[Collected data]

=====

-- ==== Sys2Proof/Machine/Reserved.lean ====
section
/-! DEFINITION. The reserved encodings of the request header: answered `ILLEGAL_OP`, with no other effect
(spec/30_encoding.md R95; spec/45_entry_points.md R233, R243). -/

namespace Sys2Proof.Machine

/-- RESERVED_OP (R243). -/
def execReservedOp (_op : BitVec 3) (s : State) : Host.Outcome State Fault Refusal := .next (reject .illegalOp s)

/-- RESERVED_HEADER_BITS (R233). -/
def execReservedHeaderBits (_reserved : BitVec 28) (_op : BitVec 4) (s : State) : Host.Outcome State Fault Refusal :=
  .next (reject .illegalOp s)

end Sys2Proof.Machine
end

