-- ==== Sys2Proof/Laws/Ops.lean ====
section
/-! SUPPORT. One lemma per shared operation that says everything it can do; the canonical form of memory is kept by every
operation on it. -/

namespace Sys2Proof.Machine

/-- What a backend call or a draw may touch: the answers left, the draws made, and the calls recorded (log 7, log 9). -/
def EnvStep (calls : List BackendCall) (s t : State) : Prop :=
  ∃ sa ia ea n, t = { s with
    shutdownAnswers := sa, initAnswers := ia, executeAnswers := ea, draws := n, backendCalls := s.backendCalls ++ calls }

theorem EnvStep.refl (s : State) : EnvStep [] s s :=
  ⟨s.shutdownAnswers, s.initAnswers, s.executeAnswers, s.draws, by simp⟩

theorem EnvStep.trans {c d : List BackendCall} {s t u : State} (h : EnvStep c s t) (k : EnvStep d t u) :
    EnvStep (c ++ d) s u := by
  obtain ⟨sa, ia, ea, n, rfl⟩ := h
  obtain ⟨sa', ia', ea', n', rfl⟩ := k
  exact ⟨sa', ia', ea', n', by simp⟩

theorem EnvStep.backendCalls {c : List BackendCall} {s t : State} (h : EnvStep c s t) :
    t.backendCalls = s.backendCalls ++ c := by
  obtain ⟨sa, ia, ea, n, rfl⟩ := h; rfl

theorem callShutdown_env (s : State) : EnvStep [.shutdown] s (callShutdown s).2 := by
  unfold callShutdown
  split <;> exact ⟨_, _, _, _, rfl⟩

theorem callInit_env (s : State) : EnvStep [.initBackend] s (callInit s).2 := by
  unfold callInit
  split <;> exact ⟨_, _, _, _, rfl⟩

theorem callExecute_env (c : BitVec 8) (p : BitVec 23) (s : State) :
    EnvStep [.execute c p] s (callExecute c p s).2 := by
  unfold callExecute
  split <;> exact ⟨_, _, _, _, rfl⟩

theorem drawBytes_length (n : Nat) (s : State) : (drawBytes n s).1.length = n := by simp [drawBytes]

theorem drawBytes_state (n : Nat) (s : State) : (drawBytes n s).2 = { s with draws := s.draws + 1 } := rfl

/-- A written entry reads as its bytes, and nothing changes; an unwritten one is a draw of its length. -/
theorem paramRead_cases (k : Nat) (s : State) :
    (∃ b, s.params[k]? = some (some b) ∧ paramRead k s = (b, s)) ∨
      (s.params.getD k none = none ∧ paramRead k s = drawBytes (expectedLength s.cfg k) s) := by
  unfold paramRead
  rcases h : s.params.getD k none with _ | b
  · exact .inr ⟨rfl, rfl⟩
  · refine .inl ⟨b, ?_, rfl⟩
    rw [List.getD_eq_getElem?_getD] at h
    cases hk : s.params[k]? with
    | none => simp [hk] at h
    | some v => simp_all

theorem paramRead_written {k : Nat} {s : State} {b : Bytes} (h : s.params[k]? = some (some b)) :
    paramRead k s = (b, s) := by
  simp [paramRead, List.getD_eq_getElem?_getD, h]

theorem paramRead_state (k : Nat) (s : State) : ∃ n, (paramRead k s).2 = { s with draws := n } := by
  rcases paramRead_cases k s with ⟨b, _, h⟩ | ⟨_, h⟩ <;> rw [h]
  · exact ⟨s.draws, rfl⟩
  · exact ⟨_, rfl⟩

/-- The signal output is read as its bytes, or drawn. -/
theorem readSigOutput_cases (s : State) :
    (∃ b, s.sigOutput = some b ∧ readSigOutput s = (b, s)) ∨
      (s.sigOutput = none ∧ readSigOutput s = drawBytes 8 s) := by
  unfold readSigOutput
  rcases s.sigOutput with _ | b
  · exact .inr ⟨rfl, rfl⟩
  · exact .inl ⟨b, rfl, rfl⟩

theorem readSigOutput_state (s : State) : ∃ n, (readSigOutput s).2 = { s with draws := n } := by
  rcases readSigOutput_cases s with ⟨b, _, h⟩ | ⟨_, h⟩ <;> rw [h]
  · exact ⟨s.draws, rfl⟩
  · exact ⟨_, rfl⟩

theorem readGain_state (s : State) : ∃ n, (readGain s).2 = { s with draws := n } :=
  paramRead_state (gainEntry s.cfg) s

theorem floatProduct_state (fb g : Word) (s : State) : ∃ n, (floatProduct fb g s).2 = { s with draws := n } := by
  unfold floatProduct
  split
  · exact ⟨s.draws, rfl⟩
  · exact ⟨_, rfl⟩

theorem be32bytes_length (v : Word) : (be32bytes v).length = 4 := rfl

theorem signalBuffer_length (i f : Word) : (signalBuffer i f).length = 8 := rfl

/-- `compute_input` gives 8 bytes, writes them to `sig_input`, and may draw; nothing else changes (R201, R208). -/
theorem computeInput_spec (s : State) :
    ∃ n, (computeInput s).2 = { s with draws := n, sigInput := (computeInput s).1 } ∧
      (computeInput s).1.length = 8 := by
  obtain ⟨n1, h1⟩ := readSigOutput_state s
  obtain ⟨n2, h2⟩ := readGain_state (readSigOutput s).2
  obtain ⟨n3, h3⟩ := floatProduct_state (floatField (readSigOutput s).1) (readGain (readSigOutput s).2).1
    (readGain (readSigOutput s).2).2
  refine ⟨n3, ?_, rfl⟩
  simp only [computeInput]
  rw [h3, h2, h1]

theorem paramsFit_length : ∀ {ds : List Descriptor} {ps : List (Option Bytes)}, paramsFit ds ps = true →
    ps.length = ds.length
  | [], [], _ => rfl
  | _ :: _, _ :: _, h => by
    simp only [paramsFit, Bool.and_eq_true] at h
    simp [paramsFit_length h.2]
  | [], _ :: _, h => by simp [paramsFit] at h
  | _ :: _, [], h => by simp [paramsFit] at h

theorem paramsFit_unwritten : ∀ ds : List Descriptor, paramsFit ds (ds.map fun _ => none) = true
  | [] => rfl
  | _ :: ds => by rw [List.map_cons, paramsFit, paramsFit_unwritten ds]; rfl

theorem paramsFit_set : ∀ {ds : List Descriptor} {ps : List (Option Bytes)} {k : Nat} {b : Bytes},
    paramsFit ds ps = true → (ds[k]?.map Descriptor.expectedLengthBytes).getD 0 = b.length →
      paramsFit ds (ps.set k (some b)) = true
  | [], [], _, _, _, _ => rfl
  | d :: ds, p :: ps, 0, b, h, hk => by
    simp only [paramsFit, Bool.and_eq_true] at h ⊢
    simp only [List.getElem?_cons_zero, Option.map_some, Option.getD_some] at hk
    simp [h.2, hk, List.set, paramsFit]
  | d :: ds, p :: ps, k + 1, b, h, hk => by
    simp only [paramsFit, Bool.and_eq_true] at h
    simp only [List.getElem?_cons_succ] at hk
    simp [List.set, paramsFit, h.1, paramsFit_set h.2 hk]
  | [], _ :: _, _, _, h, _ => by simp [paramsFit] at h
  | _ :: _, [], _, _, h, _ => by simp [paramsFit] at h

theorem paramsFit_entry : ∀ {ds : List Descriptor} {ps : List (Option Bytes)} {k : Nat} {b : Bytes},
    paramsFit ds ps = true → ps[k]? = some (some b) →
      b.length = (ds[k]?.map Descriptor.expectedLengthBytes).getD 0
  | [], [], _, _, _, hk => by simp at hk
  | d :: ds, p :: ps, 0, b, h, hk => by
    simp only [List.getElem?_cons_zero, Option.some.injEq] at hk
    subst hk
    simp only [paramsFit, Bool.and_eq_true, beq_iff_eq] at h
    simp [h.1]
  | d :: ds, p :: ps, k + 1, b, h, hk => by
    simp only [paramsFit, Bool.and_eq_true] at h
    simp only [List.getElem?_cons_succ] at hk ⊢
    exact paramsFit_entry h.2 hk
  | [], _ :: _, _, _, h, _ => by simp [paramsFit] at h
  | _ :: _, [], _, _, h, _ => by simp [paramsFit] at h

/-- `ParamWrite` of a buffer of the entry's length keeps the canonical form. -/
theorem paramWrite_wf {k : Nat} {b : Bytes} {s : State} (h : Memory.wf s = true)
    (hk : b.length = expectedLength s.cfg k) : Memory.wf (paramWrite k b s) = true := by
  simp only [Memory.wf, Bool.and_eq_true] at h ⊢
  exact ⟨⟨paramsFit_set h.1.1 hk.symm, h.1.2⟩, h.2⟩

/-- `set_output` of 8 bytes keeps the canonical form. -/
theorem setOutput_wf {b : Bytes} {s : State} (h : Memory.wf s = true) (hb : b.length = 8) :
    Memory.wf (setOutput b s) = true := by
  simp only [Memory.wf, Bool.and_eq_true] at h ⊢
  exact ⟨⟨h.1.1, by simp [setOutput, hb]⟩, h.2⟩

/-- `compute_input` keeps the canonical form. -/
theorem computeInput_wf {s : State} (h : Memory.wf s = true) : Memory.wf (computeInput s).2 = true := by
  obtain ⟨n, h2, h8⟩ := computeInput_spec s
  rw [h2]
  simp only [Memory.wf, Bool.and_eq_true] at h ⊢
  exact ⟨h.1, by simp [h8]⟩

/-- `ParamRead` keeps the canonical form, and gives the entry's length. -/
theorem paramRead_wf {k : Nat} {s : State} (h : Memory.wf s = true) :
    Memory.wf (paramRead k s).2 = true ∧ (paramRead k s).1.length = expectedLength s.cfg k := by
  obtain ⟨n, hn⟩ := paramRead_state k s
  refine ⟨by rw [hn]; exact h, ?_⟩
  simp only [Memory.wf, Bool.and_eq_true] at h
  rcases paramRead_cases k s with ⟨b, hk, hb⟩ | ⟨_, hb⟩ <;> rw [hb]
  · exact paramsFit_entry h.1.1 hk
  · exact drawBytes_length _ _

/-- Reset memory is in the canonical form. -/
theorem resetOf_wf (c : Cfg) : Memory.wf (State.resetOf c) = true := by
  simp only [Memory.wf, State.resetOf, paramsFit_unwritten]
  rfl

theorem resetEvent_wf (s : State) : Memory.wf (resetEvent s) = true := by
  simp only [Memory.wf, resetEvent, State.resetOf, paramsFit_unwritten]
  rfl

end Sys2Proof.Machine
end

=====

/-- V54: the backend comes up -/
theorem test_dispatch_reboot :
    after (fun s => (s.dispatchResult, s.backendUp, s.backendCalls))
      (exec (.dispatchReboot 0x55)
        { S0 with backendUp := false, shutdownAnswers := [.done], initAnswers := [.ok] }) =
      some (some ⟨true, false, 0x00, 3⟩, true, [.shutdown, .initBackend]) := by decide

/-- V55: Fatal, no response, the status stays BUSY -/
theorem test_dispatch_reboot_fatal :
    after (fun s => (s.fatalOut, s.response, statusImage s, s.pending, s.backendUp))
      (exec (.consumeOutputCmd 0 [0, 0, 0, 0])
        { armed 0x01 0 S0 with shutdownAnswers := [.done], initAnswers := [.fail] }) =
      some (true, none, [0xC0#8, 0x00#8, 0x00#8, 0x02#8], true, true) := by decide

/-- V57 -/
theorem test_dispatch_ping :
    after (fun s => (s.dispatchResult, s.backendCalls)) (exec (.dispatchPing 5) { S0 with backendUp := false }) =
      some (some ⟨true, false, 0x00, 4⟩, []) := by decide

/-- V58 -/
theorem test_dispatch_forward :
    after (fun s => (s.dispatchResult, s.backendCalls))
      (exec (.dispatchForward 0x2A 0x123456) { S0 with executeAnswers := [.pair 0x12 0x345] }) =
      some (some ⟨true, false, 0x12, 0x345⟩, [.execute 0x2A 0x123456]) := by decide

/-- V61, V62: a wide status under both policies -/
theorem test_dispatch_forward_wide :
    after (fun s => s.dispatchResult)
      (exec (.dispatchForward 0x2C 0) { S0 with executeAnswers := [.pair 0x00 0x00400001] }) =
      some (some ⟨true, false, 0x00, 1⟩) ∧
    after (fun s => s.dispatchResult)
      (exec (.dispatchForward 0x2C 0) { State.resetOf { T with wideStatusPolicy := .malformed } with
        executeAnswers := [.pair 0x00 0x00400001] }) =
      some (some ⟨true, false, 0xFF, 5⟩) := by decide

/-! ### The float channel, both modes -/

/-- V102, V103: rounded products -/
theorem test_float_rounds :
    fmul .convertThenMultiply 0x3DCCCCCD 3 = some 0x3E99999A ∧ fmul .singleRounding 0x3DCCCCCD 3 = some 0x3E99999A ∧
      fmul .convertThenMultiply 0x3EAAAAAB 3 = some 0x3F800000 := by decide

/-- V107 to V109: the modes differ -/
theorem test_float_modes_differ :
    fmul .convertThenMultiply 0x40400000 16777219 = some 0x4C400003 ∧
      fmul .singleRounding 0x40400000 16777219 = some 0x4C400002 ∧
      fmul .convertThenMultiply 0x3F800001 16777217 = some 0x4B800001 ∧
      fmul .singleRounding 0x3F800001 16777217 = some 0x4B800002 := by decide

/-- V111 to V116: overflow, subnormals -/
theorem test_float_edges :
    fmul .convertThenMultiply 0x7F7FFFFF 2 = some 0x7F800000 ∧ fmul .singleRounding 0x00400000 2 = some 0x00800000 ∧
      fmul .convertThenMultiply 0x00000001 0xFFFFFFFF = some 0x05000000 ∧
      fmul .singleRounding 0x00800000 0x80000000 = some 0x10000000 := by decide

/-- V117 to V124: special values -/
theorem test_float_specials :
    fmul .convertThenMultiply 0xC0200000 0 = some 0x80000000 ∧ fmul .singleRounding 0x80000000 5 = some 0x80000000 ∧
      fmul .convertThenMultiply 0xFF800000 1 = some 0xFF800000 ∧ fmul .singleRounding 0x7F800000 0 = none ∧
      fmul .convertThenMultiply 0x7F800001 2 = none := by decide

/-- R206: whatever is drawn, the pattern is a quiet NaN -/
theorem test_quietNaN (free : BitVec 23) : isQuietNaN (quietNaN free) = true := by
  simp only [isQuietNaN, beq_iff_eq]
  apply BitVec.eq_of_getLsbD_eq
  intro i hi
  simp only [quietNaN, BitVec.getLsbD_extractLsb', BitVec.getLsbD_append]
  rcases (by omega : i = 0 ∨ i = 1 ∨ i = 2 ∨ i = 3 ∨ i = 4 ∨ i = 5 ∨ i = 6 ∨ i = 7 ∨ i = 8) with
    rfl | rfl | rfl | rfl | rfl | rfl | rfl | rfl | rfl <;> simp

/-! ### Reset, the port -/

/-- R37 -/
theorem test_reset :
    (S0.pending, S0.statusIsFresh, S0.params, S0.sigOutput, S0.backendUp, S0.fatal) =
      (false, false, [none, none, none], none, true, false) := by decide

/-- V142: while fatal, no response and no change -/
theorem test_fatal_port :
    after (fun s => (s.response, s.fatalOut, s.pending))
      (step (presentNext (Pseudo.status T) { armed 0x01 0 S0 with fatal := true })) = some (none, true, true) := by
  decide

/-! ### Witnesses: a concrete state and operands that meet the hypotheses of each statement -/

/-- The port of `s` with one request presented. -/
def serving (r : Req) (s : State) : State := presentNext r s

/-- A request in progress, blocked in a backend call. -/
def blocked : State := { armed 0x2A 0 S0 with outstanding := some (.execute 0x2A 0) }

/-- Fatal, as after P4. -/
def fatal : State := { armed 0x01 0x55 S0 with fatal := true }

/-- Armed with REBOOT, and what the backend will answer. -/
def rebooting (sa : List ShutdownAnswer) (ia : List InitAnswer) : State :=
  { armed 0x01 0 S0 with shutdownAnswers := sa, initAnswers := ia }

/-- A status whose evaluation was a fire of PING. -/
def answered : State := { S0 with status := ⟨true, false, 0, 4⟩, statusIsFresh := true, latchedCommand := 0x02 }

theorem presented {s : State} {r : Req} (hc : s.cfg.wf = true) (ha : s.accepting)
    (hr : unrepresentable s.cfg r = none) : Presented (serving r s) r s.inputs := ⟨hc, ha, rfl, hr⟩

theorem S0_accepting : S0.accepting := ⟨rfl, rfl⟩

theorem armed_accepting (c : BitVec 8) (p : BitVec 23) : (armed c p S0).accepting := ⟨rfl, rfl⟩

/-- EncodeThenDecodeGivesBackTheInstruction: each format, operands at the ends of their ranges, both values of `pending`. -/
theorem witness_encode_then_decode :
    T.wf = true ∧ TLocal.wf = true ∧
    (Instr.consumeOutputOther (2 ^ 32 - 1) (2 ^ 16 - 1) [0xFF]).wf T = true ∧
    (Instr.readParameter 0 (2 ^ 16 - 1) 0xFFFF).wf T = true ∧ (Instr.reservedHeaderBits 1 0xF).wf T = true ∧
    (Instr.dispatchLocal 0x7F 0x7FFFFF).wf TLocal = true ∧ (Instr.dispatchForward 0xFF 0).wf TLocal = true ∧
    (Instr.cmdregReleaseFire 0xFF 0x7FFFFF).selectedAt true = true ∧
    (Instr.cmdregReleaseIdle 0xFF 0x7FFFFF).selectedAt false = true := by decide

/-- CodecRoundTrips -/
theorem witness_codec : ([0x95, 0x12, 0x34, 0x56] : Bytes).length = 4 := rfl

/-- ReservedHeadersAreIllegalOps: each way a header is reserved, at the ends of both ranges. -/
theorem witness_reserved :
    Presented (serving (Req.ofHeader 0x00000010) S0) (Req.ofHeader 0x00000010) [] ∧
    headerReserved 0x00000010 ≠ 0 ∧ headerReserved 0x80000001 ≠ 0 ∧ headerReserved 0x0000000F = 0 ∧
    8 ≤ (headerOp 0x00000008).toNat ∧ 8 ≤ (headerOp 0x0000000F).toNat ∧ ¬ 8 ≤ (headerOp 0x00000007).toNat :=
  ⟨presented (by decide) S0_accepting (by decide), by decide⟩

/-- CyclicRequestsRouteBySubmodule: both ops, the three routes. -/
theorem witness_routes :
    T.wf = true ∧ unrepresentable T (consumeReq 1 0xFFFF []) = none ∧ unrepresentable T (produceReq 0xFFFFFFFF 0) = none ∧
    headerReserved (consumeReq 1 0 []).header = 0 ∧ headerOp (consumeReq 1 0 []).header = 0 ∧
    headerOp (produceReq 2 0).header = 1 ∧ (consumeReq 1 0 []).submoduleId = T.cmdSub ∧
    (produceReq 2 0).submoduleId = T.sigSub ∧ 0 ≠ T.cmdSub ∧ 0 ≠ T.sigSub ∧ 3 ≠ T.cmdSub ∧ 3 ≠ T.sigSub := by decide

=====

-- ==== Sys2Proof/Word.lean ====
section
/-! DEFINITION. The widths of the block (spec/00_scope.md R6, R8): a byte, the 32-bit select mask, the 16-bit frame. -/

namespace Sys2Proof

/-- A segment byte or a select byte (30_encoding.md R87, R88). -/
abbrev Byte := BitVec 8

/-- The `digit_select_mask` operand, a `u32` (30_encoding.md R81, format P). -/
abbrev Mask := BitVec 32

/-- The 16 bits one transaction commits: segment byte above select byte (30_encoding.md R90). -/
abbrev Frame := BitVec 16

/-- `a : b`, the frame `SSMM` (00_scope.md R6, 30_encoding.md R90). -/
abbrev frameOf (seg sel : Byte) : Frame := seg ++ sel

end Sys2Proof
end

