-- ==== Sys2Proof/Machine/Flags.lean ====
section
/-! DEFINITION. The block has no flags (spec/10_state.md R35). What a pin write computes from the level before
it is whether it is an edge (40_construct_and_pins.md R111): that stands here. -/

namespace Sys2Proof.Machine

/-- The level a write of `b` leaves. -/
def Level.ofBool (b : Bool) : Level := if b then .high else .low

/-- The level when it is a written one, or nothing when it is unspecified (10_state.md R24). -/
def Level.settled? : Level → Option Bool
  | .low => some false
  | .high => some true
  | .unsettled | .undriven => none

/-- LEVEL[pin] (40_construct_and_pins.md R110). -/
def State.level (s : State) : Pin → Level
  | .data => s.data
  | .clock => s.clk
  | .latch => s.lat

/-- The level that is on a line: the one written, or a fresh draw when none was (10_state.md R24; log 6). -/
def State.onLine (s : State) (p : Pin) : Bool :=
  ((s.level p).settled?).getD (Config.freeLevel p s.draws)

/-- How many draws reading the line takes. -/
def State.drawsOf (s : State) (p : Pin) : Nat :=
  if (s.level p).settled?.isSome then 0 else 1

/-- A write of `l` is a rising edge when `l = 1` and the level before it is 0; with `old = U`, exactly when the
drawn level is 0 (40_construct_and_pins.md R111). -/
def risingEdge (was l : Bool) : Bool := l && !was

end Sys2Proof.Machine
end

=====

> **Problem details**:
For each line above that contains "serving", make a copy.

> **Output**:
def serving (r : Req) (s : State) : State := presentNext r s
    (hr : unrepresentable s.cfg r = none) : Presented (serving r s) r s.inputs := ⟨hc, ha, rfl, hr⟩
    Presented (serving (Req.ofHeader 0x00000010) S0) (Req.ofHeader 0x00000010) [] ∧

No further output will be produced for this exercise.